Monday, May 17, 2010


Mary Lawrence's procedure went as well as it could have. She was very traumatized after two days of a pre-clean out (no food/drink and lots of miralax and suppositories). She was so scared she wouldn't even let the nurses touch her.They finally gave her something to calm her and let me carry her back to the OR. I held the strawberry-flavored gas mask on her while she fell asleep. I know it wasn't a serious procedure but it still was so hard to leave that OR with my little baby on that cold, hard operating table!

Mary Lawrence is all cleared of all that blockage so hopefully her tummy will be feeling better again soon. She is probably still going to want to "hold" her bowel movements so we will have to be a strict regimen to keep her from getting constipated again so we never have to relive this. It has been so hard but I am so thankful one child is out of the hospital and praying that the other will soon be home too!

Thank you for praying for Mary Lawrence. She is a brave girl!

Sunday, May 16, 2010

Doing Well So Far...

Maggie never had her feeding tube put back in cause she's been eating all of her bottles - go Maggie! Each day they are slowly  increasing her required volume so the pressure is on to get her to keep finishing them.

We haven't changed much about how we are feeding her - except that instead of swaddling her with her arms down (like a newborn) we leave her arms bent up so her hands are around her face and she can self -soothe by sucking on her fingers or clasping her hands together. I think most of our success is due to being in a quiet, darkened room with little distraction. Sure the nurses and techs and therapists are all barging in throughout the day like they did when I was on bed rest and never really got to "rest." We have gotten very frustrated a few times as we feel like half of the stress we are dealing with is trying to protect Maggie from the around the clock monitoring and testing that gets her off her routine. We say "no" when people want to wake her up to give her meds or treatments and "no more" when they try  four times to get a urine sample without success and want to keep trying. She's just a baby; she needs a break.

Overall, though, Maggie is just as joyful as ever. She grins at every stranger that walks in her door. I wish I could be so joyful! Mary Lawrence has acclimated herself well here, too. Just like she did last Fall, as soon as she walks in the room she kicks her shoes off and makes herself right at home. I am keeping several of her toys in the room for her to  play with and we also visit the hospital's playrooms and a playground.

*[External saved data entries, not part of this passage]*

@[simp] theorem State.updateStation_station (f : StationControl → StationControl) :
    (s.updateStation f).station = f s.station := rfl
@[simp] theorem State.updateStation_engine (f : StationControl → StationControl) : (s.updateStation f).engine = s.engine := rfl
@[simp] theorem State.updateStation_lanes (f : StationControl → StationControl) : (s.updateStation f).lanes = s.lanes := rfl
@[simp] theorem State.updateStation_shock (f : StationControl → StationControl) : (s.updateStation f).shock = s.shock := rfl
@[simp] theorem State.updateStation_line (f : StationControl → StationControl) : (s.updateStation f).line = s.line := rfl
@[simp] theorem State.updateStation_queue (f : StationControl → StationControl) : (s.updateStation f).queue = s.queue := rfl
@[simp] theorem State.updateStation_peers (f : StationControl → StationControl) : (s.updateStation f).peers = s.peers := rfl
@[simp] theorem State.updateStation_groups (f : StationControl → StationControl) : (s.updateStation f).groups = s.groups := rfl
@[simp] theorem State.updateStation_reportTimer (f : StationControl → StationControl) :
    (s.updateStation f).reportTimer = s.reportTimer := rfl
@[simp] theorem State.updateStation_rateTick (f : StationControl → StationControl) :
    (s.updateStation f).rateTick = s.rateTick := rfl
@[simp] theorem State.updateStation_choices (f : StationControl → StationControl) : (s.updateStation f).choices = s.choices := rfl
@[simp] theorem State.updateStation_pending (f : StationControl → StationControl) : (s.updateStation f).pending = s.pending := rfl

@[simp] theorem State.updateEngine_station (f : Engine → Engine) : (s.updateEngine f).station = s.station := rfl
@[simp] theorem State.updateEngine_engine (f : Engine → Engine) : (s.updateEngine f).engine = f s.engine := rfl
@[simp] theorem State.updateEngine_lanes (f : Engine → Engine) : (s.updateEngine f).lanes = s.lanes := rfl
@[simp] theorem State.updateEngine_shock (f : Engine → Engine) : (s.updateEngine f).shock = s.shock := rfl
@[simp] theorem State.updateEngine_line (f : Engine → Engine) : (s.updateEngine f).line = s.line := rfl
@[simp] theorem State.updateEngine_queue (f : Engine → Engine) : (s.updateEngine f).queue = s.queue := rfl
@[simp] theorem State.updateEngine_peers (f : Engine → Engine) : (s.updateEngine f).peers = s.peers := rfl
@[simp] theorem State.updateEngine_groups (f : Engine → Engine) : (s.updateEngine f).groups = s.groups := rfl
@[simp] theorem State.updateEngine_reportTimer (f : Engine → Engine) : (s.updateEngine f).reportTimer = s.reportTimer := rfl
@[simp] theorem State.updateEngine_rateTick (f : Engine → Engine) : (s.updateEngine f).rateTick = s.rateTick := rfl
@[simp] theorem State.updateEngine_choices (f : Engine → Engine) : (s.updateEngine f).choices = s.choices := rfl
@[simp] theorem State.updateEngine_pending (f : Engine → Engine) : (s.updateEngine f).pending = s.pending := rfl

@[simp] theorem State.updateChannel_station (c : ChannelNo) (f : Channel → Channel) :
    (s.updateChannel c f).station = s.station := rfl
@[simp] theorem State.updateChannel_engine (c : ChannelNo) (f : Channel → Channel) :
    (s.updateChannel c f).engine = { s.engine with channels := s.engine.channels.set c (f (s.engine.channels.get c)) } := rfl
@[simp] theorem State.updateChannel_lanes (c : ChannelNo) (f : Channel → Channel) : (s.updateChannel c f).lanes = s.lanes := rfl
@[simp] theorem State.updateChannel_shock (c : ChannelNo) (f : Channel → Channel) : (s.updateChannel c f).shock = s.shock := rfl
@[simp] theorem State.updateChannel_line (c : ChannelNo) (f : Channel → Channel) : (s.updateChannel c f).line = s.line := rfl
@[simp] theorem State.updateChannel_queue (c : ChannelNo) (f : Channel → Channel) : (s.updateChannel c f).queue = s.queue := rfl
@[simp] theorem State.updateChannel_peers (c : ChannelNo) (f : Channel → Channel) : (s.updateChannel c f).peers = s.peers := rfl
@[simp] theorem State.updateChannel_groups (c : ChannelNo) (f : Channel → Channel) :
    (s.updateChannel c f).groups = s.groups := rfl
@[simp] theorem State.updateChannel_reportTimer (c : ChannelNo) (f : Channel → Channel) :
    (s.updateChannel c f).reportTimer = s.reportTimer := rfl
@[simp] theorem State.updateChannel_rateTick (c : ChannelNo) (f : Channel → Channel) :
    (s.updateChannel c f).rateTick = s.rateTick := rfl
@[simp] theorem State.updateChannel_choices (c : ChannelNo) (f : Channel → Channel) :
    (s.updateChannel c f).choices = s.choices := rfl
@[simp] theorem State.updateChannel_pending (c : ChannelNo) (f : Channel → Channel) :
    (s.updateChannel c f).pending = s.pending := rfl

Justin and I are just trying to get through each day an hour at a time. As Justin said the other day, we have never been under so much psychological stress in our entire lives as we have been during this past year. And it just seems to never end!  But we know this hospital stay is just temporary and our prayer is that this intensive therapy will prevent Maggie from having to get a g-tube, and that itself will save us a lot of stress in the coming years.

Mary Lawrence will be admitted tomorrow morning to another hospital for her procedure. Praying for her not to be frightened and that I can explain to her in terms that she will understand why we are making her go through this. I also am praying that the procedure goes perfectly and she can go home tomorrow night feeling a million times better.

Friday, May 14, 2010

Back to Square One

Okay, not really. it just feels that way being back in a hospital room that looks just like the one I was in on bed rest - with the same bed, same remote control, same dinner trays. I did not have deja vu yesterday after we checked in to the hospital, I had a panic attack! Seeing all those familiar things brought back such horrible memories of my hospital days. And having that feeling again of being trapped and under someone else's control was just too much. It's hard when you are the patient and a nurse or doctor tells you want you can and can't do; but it's even harder when you're the parent of a patient.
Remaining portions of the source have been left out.